Closed GeoffreyPlitt closed 7 years ago
More: I think there's a definite scaling bug, where memory is consumed linearly with the number of jobs. I'm getting out-of-memory errors that are definitely tied to the Bull/Matador route.
@ShaneK Please help!
Hm, I haven't actually had any excuse to use Matador in a long time, but it doesn't surprise me that you might encounter issues with the web facing side if there are too many jobs. Knockout definitely has issues with very large lists (or at least the version of knockout I used when I wrote Matador). Is the back-end timing out if you hit the API directly? I would hope not, but if it is then I may need to look into making that part more efficient...
@ShaneK Right so my question is, if I'm on the main Matador screen that just shows counts, these should be efficient API calls that only return counts, right? If my Bull system has hundreds of thousands of jobs, I don't expect Matador to load all the jobs. If it's loading all jobs, that would explain the slowness.
https://github.com/ShaneK/Matador/blob/master/models/redis.js
It appears we currently rely mostly on the keys
command, which I've learned since isn't good in production environments, because it is blocking and will lock up resources if it's used frequently and/or on large sets of data.

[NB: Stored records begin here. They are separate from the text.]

/-! ### Transfers, byte by byte -/

/-- A START with the part's address begins a transfer and is acknowledged, any other address is ignored; START and STOP empty both latches; the pointer byte of a write transfer sets the pointer to its lower seven bits. A byte that is not the first of a write transfer is no pointer byte: the command then changes nothing (the model's choice, notes/assumptions/8.md and 10.md). -/
def Obligations.TransfersBeginAndEnd : Prop :=
  ∀ (s : State) (target : BitVec 7) (d : Direction) (b : Byte), Running s →
    (target.toNat = 0x58 + s.control.straps.addr.toNat →
      exec (.i2cStartCondition target d) s = .next { s with
        port.writeLatch := none
        port.readLatch := none
        port.transfer := if d = .write then .awaitPointer else .reading
        wires.bus := s.wires.bus ++ [.ack] }) ∧
    (target.toNat ≠ 0x58 + s.control.straps.addr.toNat →
      exec (.i2cStartCondition target d) s = .next { s with
        port.writeLatch := none, port.readLatch := none, port.transfer := .ignored }) ∧
    exec .i2cStopCondition s = .next { s with
      port.writeLatch := none, port.readLatch := none, port.transfer := .idle } ∧
    (s.port.transfer = .awaitPointer → exec (.pointerByte b) s = .next { s with
      port.pointer := b.setWidth 7, port.transfer := .writing, wires.bus := s.wires.bus ++ [.ack] }) ∧
    (s.port.transfer ≠ .awaitPointer → exec (.pointerByte b) s = .next s)

/-- The addresses and widths of the layouts, written out; every field of the layouts is the field at each of its addresses, in the direct registers or in the record that PAGE and INDEX select, and every other address belongs to no field; and every field reads as what it shows: the codes and bit places of the layouts, stored settings as stored, EFFCAP as it stands, the queue depths and charges, credit in two's complement, the last completed allotment and demand, the outstanding counts, the counters, and the Frame Records by slot, newest first, a slot beyond those held showing 0. -/
def Obligations.FieldsStandAtTheirPlaces : Prop :=
  (∀ p ∈ ([
      (.id, 0x00, 4), (.status, 0x04, 1), (.mode, 0x05, 1), (.cmd, 0x06, 1), (.cmdArg, 0x07, 1),
      (.cmdResult, 0x08, 1), (.page, 0x09, 1), (.index, 0x0A, 1), (.fp, 0x0C, 2), (.cap, 0x0E, 2),
      (.effCap, 0x10, 2), (.lp, 0x12, 1), (.wf, 0x13, 1), (.cto, 0x14, 2), (.defaultTenant, 0x16, 1),
      (.alertFlags, 0x18, 1), (.alertEnables, 0x19, 1), (.alertCode, 0x1A, 1), (.halt, 0x1B, 1),
      (.resetCause, 0x1C, 1), (.straps, 0x1D, 1), (.links, 0x1E, 1), (.switchResets, 0x20, 2),
      (.poolLosses, 0x22, 2), (.strays, 0x24, 4), (.staleFrames, 0x28, 4)] : List (DirectField × Nat × Nat)), directPlace p.1 = p.2) ∧
    (∀ p ∈ ([
      (.status, 0x00, 1), (.weight, 0x01, 1), (.floor, 0x02, 2), (.ceil, 0x04, 2), (.ageb, 0x06, 1),
      (.strikeTh, 0x07, 1), (.drainb, 0x08, 2), (.attrs, 0x0A, 1), (.strikes, 0x0B, 1), (.qlim, 0x0C, 2),
      (.qres, 0x0E, 2), (.drainMark, 0x10, 4), (.drainClock, 0x14, 2), (.occupancy, 0x20, 2), (.rqDepth, 0x22, 2),
      (.wqDepth, 0x24, 2), (.queuedCharge, 0x26, 3), (.credit, 0x2A, 2), (.spent, 0x2C, 3), (.releasedNow, 0x2F, 3),
      (.releasedPrevious, 0x32, 3), (.allotment, 0x35, 2), (.demand, 0x37, 2), (.outstanding, 0x39, 2),
      (.outstandingWrites, 0x3B, 2)] : List (TenantField × Nat × Nat)), tenantPlace p.1 = p.2) ∧
    (∀ p ∈ ([
      (.flags, 0x00, 1), (.value, 0x01, 1), (.mask, 0x02, 1), (.priority, 0x03, 1), (.tenant, 0x04, 1),
      (.base, 0x05, 6), (.limit, 0x0B, 6)] : List (ClassifierField × Nat × Nat)), classifierPlace p.1 = p.2) ∧
    (∀ p ∈ ([
      (.flags, 0x00, 1), (.primary, 0x01, 1), (.secondary, 0x02, 1), (.guard, 0x03, 1), (.state, 0x04, 1),
      (.counter, 0x05, 1)] : List (PairField × Nat × Nat)), pairPlace p.1 = p.2) ∧
    (∀ p ∈ ([
      (.accepted, 0x00, 4), (.readBlocks, 0x04, 4), (.writeBlocks, 0x08, 4), (.retry, 0x0C, 4), (.refused, 0x10, 4),
      (.expired, 0x14, 4), (.mediaFault, 0x18, 4), (.pathLost, 0x1C, 4), (.maxHeadAge, 0x20, 1)] : List (CounterField × Nat × Nat)), counterPlace p.1 = p.2) ∧
    (∀ p ∈ ([
      (.number, 0x00, 2), (.effCap, 0x02, 2), (.guaranteed, 0x04, 2), (.residual, 0x06, 2), (.level, 0x08, 2),
      (.spare, 0x0A, 2), (.sumDemand, 0x0C, 3), (.eligibleCount, 0x0F, 1), (.outcome, 0x10, 1)] : List (FrameField × Nat × Nat)), framePlace p.1 = p.2) ∧
    (∀ s : State,
      let n := s.port.pointer.toNat
      (n = 0x0B ∨ n = 0x17 ∨ n = 0x1F ∨ (0x2C ≤ n ∧ n ≤ 0x3F) → fieldAt s = none) ∧
      (s.port.page = .tenant →
        (0x56 ≤ n ∧ n ≤ 0x5F) ∨ n = 0x69 ∨ 0x7D ≤ n → fieldAt s = none) ∧
      (s.port.page = .classifier ∨ s.port.page = .frames → 0x51 ≤ n → fieldAt s = none) ∧
      (s.port.page = .pair → 0x46 ≤ n → fieldAt s = none) ∧
      (s.port.page = .counters → 0x61 ≤ n → fieldAt s = none)) ∧
    (∀ s : State,
     (∀ f k, k < (directPlace f).2 → s.port.pointer.toNat = (directPlace f).1 + k → fieldAt s = some (.direct f)) ∧
     (∀ x f k, s.port.page = .tenant → s.port.index.val = x.val → k < (tenantPlace f).2 →
       s.port.pointer.toNat = 0x40 + (tenantPlace f).1 + k → fieldAt s = some (.tenant x f)) ∧
     (∀ i f k, s.port.page = .classifier → s.port.index = i → k < (classifierPlace f).2 →
       s.port.pointer.toNat = 0x40 + (classifierPlace f).1 + k → fieldAt s = some (.classifier i f)) ∧
     (∀ p f k, s.port.page = .pair → s.port.index.val = p.val → k < (pairPlace f).2 →
       s.port.pointer.toNat = 0x40 + (pairPlace f).1 + k → fieldAt s = some (.pair p f)) ∧
     (∀ x f k, s.port.page = .counters → s.port.index.val = x.val → k < (counterPlace f).2 →
       s.port.pointer.toNat = 0x40 + (counterPlace f).1 + k → fieldAt s = some (.counters x f)) ∧
     ∀ n f k, s.port.page = .frames → s.port.index.val = n.val → k < (framePlace f).2 →
       s.port.pointer.toNat = 0x40 + (framePlace f).1 + k → fieldAt s = some (.frames n f)) ∧
    ∀ s : State,
      let flag := fun (b : Bool) (place : Nat) => if b = true then 2 ^ place else 0
      (let v := fun (f : DirectField) => fieldValue s (.direct f)
       v .id = 0x55 + 0x47 * 256 + 0x24 * 65536 ∧
         v .status = (match s.port.status with
           | none => 0
           | some .range => 128 + 1
           | some .state => 128 + 2
           | some .reserve => 128 + 3
           | some .floor => 128 + 4
           | some .guard => 128 + 5
           | some .member => 128 + 6) ∧
         v .mode = (match s.control.mode with
           | .transparent => 1
           | .govern => 2
           | .hold => 3) + 4 * (match s.control.pendingMode with
           | .none => 0
           | .transparent => 1
           | .govern => 2) ∧
         v .cmd = s.port.cmd.toNat ∧ v .cmdArg = s.port.cmdArg.toNat ∧
         v .cmdResult = (match s.port.cmdResult with
           | .none => 0
           | .ok => 1
           | .wrongState => 2
           | .floorOver => 3
           | .pairBusy => 4
           | .badArg => 5) ∧
         v .page = (match s.port.page with
           | .tenant => 0
           | .classifier => 1
           | .pair => 2
           | .counters => 3
           | .frames => 4) ∧
         v .index = s.port.index.val ∧ v .fp = s.timer.fp ∧ v .cap = s.timer.cap ∧
         v .effCap = min s.timer.cap (min 16383 (s.timer.fp * 16 / (s.control.straps.div.toNat + 1))) ∧
         v .lp = s.timer.lp ∧ v .wf = s.admission.writeFactor ∧ v .cto = s.paths.cto ∧
         v .defaultTenant = s.classifier.defaultTenant.val ∧ v .alertFlags = s.observe.flags.toNat ∧
         v .alertEnables = s.observe.enables.toNat ∧ v .alertCode = alertCode s ∧
         v .halt = flag s.pairHalt.haltCondition 0 + flag (haltAck s) 1 ∧
         v .resetCause = (match s.control.cause with
           | .powerOn => 1
           | .pin => 2
           | .runtime => 3) ∧
         v .straps = s.control.straps.addr.toNat + 4 * s.control.straps.div.toNat + flag s.control.straps.start 5 ∧
         v .links = flag s.links.switchUp 0 + flag s.links.poolUp 1 ∧ v .switchResets = s.links.switchResets ∧
         v .poolLosses = s.links.poolLosses ∧ v .strays = s.observe.strays.toNat ∧
         v .staleFrames = s.observe.staleFrames.toNat) ∧
      (∀ x,
        let v := fun (f : TenantField) => fieldValue s (.tenant x f)
        let r := recordAt s x
        let u := queuesAt s x
        let c := creditAt s x
        v .status = (match r.state with
            | .off => 0
            | .active => 1
            | .draining => 2
            | .quiesced => 3
            | .fenced => 4) + 16 * (match r.target with
            | .none => 0
            | .quiesced => 1
            | .off => 2) + flag r.demoted 6 ∧
          v .weight = r.weight ∧ v .floor = r.floor ∧ v .ceil = r.ceil ∧ v .ageb = r.ageb ∧
          v .strikeTh = r.strikeTh ∧ v .drainb = r.drainb ∧
          v .attrs = flag r.attrs.lend 0 + flag r.attrs.borrow 1 + flag r.attrs.haltable 2 + flag r.attrs.exempt 3 +
            flag r.attrs.demotable 4 ∧
          v .strikes = r.strikes ∧ v .qlim = r.qlim ∧ v .qres = r.qres ∧ v .drainMark = r.drainMark.toNat ∧
          v .drainClock = r.drainClock ∧ v .occupancy = u.rq.length + u.wq.length ∧ v .rqDepth = u.rq.length ∧
          v .wqDepth = u.wq.length ∧ v .queuedCharge = sumOver u.rq (·.charge) + sumOver u.wq (·.charge) ∧
          (-32768 ≤ c.credit → c.credit ≤ 32767 →
            (v .credit : Int) = if c.credit < 0 then c.credit + 65536 else c.credit) ∧
          v .spent = c.spent ∧ v .releasedNow = c.releasedNow ∧ v .releasedPrevious = c.releasedPrevious ∧
          v .allotment = s.solver.result.allotments.get x ∧ v .demand = s.solver.result.demands.get x ∧
          v .outstanding = s.paths.entries.toList.countP (fun o => o.any fun e => e.tenant == x) ∧
          v .outstandingWrites =
            s.paths.entries.toList.countP (fun o => o.any fun e => e.tenant == x && e.kind != .read)) ∧
      (∀ i,
        let v := fun (f : ClassifierField) => fieldValue s (.classifier i f)
        let e := s.classifier.entries.get i
        v .flags = flag e.valid 0 + 2 * (match e.filter with
            | .all => 0
            | .reads => 1
            | .writes => 2) + flag e.window 3 ∧
          v .value = e.value.toNat ∧ v .mask = e.mask.toNat ∧ v .priority = e.priority.toNat ∧ v .tenant = e.tenant.val ∧
          v .base = e.base.toNat ∧ v .limit = e.limit.toNat) ∧
      (∀ p,
        let v := fun (f : PairField) => fieldValue s (.pair p f)
        let e := s.pairHalt.pairs.get p
        v .flags = flag e.valid 0 + (if e.active = .secondary then 2 else 0) ∧ v .primary = e.primary.val ∧
          v .secondary = e.secondary.val ∧ v .guard = e.guard ∧ v .state = flag e.inGuard 0 ∧ v .counter = e.counter) ∧
      (∀ x,
        let v := fun (f : CounterField) => fieldValue s (.counters x f)
        let c := s.observe.counters.get x
        v .accepted = c.accepted.toNat ∧ v .readBlocks = c.readBlocks.toNat ∧ v .writeBlocks = c.writeBlocks.toNat ∧
          v .retry = c.retry.toNat ∧ v .refused = c.refused.toNat ∧ v .expired = c.expired.toNat ∧
          v .mediaFault = c.mediaFault.toNat ∧ v .pathLost = c.pathLost.toNat ∧ v .maxHeadAge = c.maxHeadAge) ∧
      ∀ n : Fin 32,
        let v := fun (f : FrameField) => fieldValue s (.frames n f)
        (s.observe.ring.length ≤ n.val → ∀ f, v f = 0) ∧
          ∀ r, s.observe.ring[n.val]? = some r →
            v .number = r.number.toNat ∧ v .effCap = r.effCap ∧ v .guaranteed = r.guaranteed ∧ v .residual = r.residual ∧
              v .level = r.level ∧ v .spare = r.spare ∧ v .sumDemand = r.sumDemand ∧
              v .eligibleCount = r.eligibleCount ∧ v .outcome = if r.outcome = .solved then 1 else 2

This definitely needs to be updated to use scans instead.
Gotcha.
I'm running a production environment right now, and this is blocking us. What should I do? Will this be fixed soon, or should I switch to a different UI altogether? I love this UI best among them, but I can't use something that breaks when I hit 100k jobs.
Unfortunately, I don't have much time to dedicate to programming during the week, and since my current work place does not use Bull, I can't justify working on it during work hours. I'll try to get it sorted out this weekend, but until this is fixed I definitely recommend not running Matador on your production environment, sadly :disappointed:
We are also seeing this. NewRelic says it's SMEMBERS
and KEYS
:
FWIW, our completed queue has about 12k+ items in it.
Hello,
I had this issue 6 mos ago, left Bull to use a different queueing system, and we're now coming back to Bull. Bull works great. But Matador still locks up for us after pumping a lot (100k) of items through queues.
Is anybody available to help troubleshoot this, or should we just go use something else?
We couldn't deal with Matador's instability, so we switched to Toureiro and haven't looked back.
Unfortunately I don't have the time or will to support this project anymore, so it sounds like Toureiro might be the way to go. I'm really sorry guys.
Gotcha, thanks guys!
I love the Matador UI. But it's slow for me.
It worked great when I was prototyping. But now in production, I have 6 queues, each with a worker, running in Redis, handling about 2-3 jobs per second each.
The workers run fine, but once they get going, maybe 15-30 mniutes later, the Matador UI gets stuck. The express path just times out at 30s. Refresh the browser and rebooting the workers doesn't seem to fix it.
It seems to get stuck after several hundred thousand jobs have completed, or when a lot of jobs are running at once. During this time, the jobs keep working hunky-dory. It's just the Madator UI
Once stuck, even if I stop all the workers, still stuck. Only clearing redis completely seems to unstick it.
Could there be some sort of redis locking happening? Or are there scaling issues with Bull or something?
Maybe Matador is trying to load hundreds and hundreds of job detaisl under the hood, eagerly? I would figure it should only lazy-load details once I drill down, and just get counts at first load.